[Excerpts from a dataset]
——

-- ==== Sys2Proof/Machine/Step.lean ====
section
/-! DEFINITION. One step: the command at the front of the queue, or a tick of the clocks where none waits. -/

namespace Sys2Proof.Machine

/-- One step (log entry 2 for the tick on an empty queue). -/
def step (s : State) : Host.Outcome State Fault Refusal :=
  match s.pending with
  | [] => .next (tick s)
  | c :: rest => exec c { s with pending := rest }

/-- The state with the command that a word spells at the front of its queue: unchanged, since no word spells one. -/
def State.withFetchWord (s : State) (nbits w : Nat) : State :=
  match decodeTableWord nbits w with
  | none => s
  | some c => { s with pending := c :: s.pending }

end Sys2Proof.Machine
end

——

**Required work**
Using the data above, reproduce exactly the lines between those holding "def step (s" and "pending := c", inclusive, and no others.

**Solution for this task**
def step (s : State) : Host.Outcome State Fault Refusal :=
  match s.pending with
  | [] => .next (tick s)
  | c :: rest => exec c { s with pending := rest }

/-- The state with the command that a word spells at the front of its queue: unchanged, since no word spells one. -/
def State.withFetchWord (s : State) (nbits w : Nat) : State :=
  match decodeTableWord nbits w with
  | none => s
  | some c => { s with pending := c :: s.pending }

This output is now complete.